▶ ABOUT THIS TASK
Only the lines below starting at the one that contains "Frame LL rr (State.encSet s w e v) := by" and ending at the one that contains "extract_lets u_3 u_4" are to be reproduced, exactly and with both ends kept.

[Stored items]
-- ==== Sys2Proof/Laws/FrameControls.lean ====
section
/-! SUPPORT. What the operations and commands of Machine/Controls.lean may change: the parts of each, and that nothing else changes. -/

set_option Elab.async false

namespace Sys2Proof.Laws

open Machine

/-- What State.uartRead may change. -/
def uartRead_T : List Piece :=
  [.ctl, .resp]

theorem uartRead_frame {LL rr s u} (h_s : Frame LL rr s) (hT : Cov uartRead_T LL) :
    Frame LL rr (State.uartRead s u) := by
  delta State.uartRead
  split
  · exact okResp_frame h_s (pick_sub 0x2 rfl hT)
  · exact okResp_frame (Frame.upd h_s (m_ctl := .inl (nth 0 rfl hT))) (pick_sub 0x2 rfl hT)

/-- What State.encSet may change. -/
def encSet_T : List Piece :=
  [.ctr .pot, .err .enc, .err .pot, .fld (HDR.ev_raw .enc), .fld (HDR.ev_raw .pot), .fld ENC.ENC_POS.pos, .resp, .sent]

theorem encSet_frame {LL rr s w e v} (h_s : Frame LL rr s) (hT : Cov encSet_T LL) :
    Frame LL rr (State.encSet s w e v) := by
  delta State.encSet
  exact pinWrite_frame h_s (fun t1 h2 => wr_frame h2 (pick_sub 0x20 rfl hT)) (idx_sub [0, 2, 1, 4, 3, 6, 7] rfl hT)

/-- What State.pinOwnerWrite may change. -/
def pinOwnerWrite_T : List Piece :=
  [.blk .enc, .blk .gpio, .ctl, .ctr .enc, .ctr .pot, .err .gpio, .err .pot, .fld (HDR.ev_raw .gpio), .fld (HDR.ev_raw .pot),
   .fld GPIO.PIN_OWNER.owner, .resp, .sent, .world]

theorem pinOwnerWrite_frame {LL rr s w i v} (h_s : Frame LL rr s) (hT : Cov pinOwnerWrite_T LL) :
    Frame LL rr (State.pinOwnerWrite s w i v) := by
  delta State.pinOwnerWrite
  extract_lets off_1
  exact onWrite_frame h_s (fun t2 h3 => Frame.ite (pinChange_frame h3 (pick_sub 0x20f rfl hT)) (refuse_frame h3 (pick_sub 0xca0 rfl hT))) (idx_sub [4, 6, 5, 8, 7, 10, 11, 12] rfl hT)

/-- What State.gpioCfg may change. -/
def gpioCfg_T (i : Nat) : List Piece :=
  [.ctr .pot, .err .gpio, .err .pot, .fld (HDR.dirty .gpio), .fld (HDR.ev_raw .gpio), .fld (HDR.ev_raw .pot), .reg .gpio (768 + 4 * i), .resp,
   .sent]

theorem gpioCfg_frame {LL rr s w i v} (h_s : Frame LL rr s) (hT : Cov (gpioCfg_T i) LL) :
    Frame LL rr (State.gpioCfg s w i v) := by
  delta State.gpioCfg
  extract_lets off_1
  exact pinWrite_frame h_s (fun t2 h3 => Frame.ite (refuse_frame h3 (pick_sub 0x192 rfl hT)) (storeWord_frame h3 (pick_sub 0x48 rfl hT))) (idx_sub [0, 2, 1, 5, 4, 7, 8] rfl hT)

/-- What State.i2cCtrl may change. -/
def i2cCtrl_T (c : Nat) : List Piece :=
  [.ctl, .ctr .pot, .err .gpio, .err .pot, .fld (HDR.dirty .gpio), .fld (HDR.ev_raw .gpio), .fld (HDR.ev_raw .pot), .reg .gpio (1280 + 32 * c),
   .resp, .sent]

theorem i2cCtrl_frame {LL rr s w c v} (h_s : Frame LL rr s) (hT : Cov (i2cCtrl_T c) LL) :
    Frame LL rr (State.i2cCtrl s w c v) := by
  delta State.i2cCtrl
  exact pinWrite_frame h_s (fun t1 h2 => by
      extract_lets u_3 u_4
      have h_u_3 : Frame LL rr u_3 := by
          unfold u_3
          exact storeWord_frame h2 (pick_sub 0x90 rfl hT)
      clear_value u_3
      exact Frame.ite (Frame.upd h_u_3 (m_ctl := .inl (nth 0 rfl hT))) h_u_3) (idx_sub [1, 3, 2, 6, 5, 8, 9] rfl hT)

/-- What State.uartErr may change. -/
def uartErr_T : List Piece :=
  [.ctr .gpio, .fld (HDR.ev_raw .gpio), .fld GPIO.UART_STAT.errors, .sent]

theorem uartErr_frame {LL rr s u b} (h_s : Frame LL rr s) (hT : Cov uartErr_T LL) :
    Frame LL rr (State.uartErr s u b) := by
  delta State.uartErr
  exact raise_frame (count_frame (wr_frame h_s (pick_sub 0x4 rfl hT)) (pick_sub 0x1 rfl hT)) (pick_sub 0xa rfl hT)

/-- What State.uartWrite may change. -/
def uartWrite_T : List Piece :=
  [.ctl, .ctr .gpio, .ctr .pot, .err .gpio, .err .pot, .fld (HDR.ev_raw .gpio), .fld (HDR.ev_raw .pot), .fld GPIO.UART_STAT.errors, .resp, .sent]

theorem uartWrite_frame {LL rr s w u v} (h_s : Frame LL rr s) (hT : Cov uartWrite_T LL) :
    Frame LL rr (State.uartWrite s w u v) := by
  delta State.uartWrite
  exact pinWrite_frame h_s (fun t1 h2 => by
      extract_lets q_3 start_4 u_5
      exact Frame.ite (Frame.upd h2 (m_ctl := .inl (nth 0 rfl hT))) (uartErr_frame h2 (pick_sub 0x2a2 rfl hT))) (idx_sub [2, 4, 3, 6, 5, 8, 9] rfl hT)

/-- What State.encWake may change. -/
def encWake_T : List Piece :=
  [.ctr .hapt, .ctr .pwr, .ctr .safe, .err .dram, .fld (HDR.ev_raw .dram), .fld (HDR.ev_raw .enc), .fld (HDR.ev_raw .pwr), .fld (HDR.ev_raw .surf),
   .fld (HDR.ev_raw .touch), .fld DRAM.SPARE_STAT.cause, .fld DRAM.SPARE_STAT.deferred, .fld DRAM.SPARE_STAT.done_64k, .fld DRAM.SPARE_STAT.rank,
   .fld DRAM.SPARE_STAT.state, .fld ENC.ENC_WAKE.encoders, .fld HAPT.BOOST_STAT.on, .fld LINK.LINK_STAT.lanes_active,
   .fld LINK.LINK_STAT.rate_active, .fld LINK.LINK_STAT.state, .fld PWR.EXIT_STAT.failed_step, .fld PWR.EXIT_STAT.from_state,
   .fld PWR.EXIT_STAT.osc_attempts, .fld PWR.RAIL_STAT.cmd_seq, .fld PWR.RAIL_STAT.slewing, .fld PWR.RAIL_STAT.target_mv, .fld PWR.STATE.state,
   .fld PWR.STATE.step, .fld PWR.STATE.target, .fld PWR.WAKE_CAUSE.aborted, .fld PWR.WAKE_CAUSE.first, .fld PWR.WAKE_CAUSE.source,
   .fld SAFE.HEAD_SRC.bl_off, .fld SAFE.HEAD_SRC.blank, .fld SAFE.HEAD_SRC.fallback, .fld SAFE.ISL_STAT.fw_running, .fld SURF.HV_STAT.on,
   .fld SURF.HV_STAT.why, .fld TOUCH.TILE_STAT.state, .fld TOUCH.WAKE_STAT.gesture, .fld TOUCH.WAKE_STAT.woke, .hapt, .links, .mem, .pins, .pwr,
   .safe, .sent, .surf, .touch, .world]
==
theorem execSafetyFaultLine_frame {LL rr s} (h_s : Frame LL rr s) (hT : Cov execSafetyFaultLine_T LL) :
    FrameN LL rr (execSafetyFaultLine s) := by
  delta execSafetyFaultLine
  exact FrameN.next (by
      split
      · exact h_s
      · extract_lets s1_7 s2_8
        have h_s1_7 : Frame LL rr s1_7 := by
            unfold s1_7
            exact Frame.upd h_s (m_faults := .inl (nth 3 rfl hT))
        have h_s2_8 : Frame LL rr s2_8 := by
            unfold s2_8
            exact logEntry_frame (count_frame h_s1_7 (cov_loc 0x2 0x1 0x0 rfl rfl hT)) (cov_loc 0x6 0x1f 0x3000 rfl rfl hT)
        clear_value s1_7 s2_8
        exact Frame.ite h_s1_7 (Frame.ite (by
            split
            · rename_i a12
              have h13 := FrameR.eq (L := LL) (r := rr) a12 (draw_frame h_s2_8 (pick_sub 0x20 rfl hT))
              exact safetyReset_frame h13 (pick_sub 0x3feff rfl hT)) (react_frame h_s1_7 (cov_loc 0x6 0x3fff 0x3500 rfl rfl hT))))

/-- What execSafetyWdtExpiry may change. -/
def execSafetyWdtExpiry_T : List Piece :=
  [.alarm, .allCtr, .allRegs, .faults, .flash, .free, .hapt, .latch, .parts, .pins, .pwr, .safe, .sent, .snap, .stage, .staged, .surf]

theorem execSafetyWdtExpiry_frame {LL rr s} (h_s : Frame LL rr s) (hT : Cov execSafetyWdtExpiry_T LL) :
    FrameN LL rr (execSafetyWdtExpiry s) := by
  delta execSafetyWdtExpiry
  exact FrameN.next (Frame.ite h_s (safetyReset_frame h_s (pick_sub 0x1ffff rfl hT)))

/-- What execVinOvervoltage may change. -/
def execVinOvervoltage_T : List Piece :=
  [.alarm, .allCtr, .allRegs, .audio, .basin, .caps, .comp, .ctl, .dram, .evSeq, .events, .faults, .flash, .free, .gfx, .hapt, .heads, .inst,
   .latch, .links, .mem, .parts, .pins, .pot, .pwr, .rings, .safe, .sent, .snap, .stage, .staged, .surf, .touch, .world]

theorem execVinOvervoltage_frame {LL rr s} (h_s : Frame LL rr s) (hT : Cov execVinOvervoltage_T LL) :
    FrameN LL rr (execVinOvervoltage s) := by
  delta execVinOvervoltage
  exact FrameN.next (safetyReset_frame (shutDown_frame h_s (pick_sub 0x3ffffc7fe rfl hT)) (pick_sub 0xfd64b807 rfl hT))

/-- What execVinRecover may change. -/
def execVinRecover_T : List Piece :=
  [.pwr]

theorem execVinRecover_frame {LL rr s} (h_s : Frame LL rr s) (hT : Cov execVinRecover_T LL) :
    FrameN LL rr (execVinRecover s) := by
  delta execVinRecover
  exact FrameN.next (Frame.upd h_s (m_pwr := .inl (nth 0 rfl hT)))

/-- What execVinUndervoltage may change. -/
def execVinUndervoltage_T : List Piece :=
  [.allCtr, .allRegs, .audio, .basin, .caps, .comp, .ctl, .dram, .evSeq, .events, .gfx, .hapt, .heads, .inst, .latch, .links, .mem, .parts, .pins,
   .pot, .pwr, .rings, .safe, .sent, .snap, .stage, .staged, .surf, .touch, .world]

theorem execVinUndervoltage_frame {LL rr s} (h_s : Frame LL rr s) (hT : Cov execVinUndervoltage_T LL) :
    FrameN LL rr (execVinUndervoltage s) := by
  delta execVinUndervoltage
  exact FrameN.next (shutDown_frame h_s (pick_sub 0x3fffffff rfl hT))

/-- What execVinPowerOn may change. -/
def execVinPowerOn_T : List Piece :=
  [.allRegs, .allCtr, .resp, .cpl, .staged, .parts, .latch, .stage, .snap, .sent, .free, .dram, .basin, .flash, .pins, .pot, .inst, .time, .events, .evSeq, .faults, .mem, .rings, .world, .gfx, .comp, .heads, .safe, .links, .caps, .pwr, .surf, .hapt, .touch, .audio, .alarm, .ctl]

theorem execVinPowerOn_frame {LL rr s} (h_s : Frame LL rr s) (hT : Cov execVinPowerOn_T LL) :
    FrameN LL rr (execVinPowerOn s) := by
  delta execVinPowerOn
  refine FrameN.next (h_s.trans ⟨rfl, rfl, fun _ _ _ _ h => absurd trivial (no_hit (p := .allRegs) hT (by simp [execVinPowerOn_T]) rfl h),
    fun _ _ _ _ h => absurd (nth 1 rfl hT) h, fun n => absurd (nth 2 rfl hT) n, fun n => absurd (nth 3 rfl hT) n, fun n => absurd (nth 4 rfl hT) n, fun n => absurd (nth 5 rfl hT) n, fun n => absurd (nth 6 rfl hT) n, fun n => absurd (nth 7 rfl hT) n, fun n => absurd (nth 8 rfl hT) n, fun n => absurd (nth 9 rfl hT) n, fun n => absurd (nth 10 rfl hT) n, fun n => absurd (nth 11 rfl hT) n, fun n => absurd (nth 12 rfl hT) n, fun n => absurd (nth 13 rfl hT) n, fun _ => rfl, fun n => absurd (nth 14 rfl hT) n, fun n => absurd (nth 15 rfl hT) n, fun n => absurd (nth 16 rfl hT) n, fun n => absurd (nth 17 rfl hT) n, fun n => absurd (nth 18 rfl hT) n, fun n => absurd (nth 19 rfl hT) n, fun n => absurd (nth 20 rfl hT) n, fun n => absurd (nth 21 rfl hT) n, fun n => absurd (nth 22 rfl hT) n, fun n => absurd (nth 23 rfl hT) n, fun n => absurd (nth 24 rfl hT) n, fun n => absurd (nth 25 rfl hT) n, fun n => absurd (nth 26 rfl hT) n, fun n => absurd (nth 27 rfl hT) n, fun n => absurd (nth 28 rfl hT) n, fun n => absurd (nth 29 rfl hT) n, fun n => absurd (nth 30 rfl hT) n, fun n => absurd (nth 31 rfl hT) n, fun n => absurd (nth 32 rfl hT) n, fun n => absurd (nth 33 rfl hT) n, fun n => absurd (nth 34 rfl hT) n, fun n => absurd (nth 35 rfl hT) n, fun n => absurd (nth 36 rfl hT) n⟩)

▶ THE ANSWER
    Frame LL rr (State.encSet s w e v) := by
  delta State.encSet
  exact pinWrite_frame h_s (fun t1 h2 => wr_frame h2 (pick_sub 0x20 rfl hT)) (idx_sub [0, 2, 1, 4, 3, 6, 7] rfl hT)

/-- What State.pinOwnerWrite may change. -/
def pinOwnerWrite_T : List Piece :=
  [.blk .enc, .blk .gpio, .ctl, .ctr .enc, .ctr .pot, .err .gpio, .err .pot, .fld (HDR.ev_raw .gpio), .fld (HDR.ev_raw .pot),
   .fld GPIO.PIN_OWNER.owner, .resp, .sent, .world]

theorem pinOwnerWrite_frame {LL rr s w i v} (h_s : Frame LL rr s) (hT : Cov pinOwnerWrite_T LL) :
    Frame LL rr (State.pinOwnerWrite s w i v) := by
  delta State.pinOwnerWrite
  extract_lets off_1
  exact onWrite_frame h_s (fun t2 h3 => Frame.ite (pinChange_frame h3 (pick_sub 0x20f rfl hT)) (refuse_frame h3 (pick_sub 0xca0 rfl hT))) (idx_sub [4, 6, 5, 8, 7, 10, 11, 12] rfl hT)

/-- What State.gpioCfg may change. -/
def gpioCfg_T (i : Nat) : List Piece :=
  [.ctr .pot, .err .gpio, .err .pot, .fld (HDR.dirty .gpio), .fld (HDR.ev_raw .gpio), .fld (HDR.ev_raw .pot), .reg .gpio (768 + 4 * i), .resp,
   .sent]

theorem gpioCfg_frame {LL rr s w i v} (h_s : Frame LL rr s) (hT : Cov (gpioCfg_T i) LL) :
    Frame LL rr (State.gpioCfg s w i v) := by
  delta State.gpioCfg
  extract_lets off_1
  exact pinWrite_frame h_s (fun t2 h3 => Frame.ite (refuse_frame h3 (pick_sub 0x192 rfl hT)) (storeWord_frame h3 (pick_sub 0x48 rfl hT))) (idx_sub [0, 2, 1, 5, 4, 7, 8] rfl hT)

/-- What State.i2cCtrl may change. -/
def i2cCtrl_T (c : Nat) : List Piece :=
  [.ctl, .ctr .pot, .err .gpio, .err .pot, .fld (HDR.dirty .gpio), .fld (HDR.ev_raw .gpio), .fld (HDR.ev_raw .pot), .reg .gpio (1280 + 32 * c),
   .resp, .sent]

theorem i2cCtrl_frame {LL rr s w c v} (h_s : Frame LL rr s) (hT : Cov (i2cCtrl_T c) LL) :
    Frame LL rr (State.i2cCtrl s w c v) := by
  delta State.i2cCtrl
  exact pinWrite_frame h_s (fun t1 h2 => by
      extract_lets u_3 u_4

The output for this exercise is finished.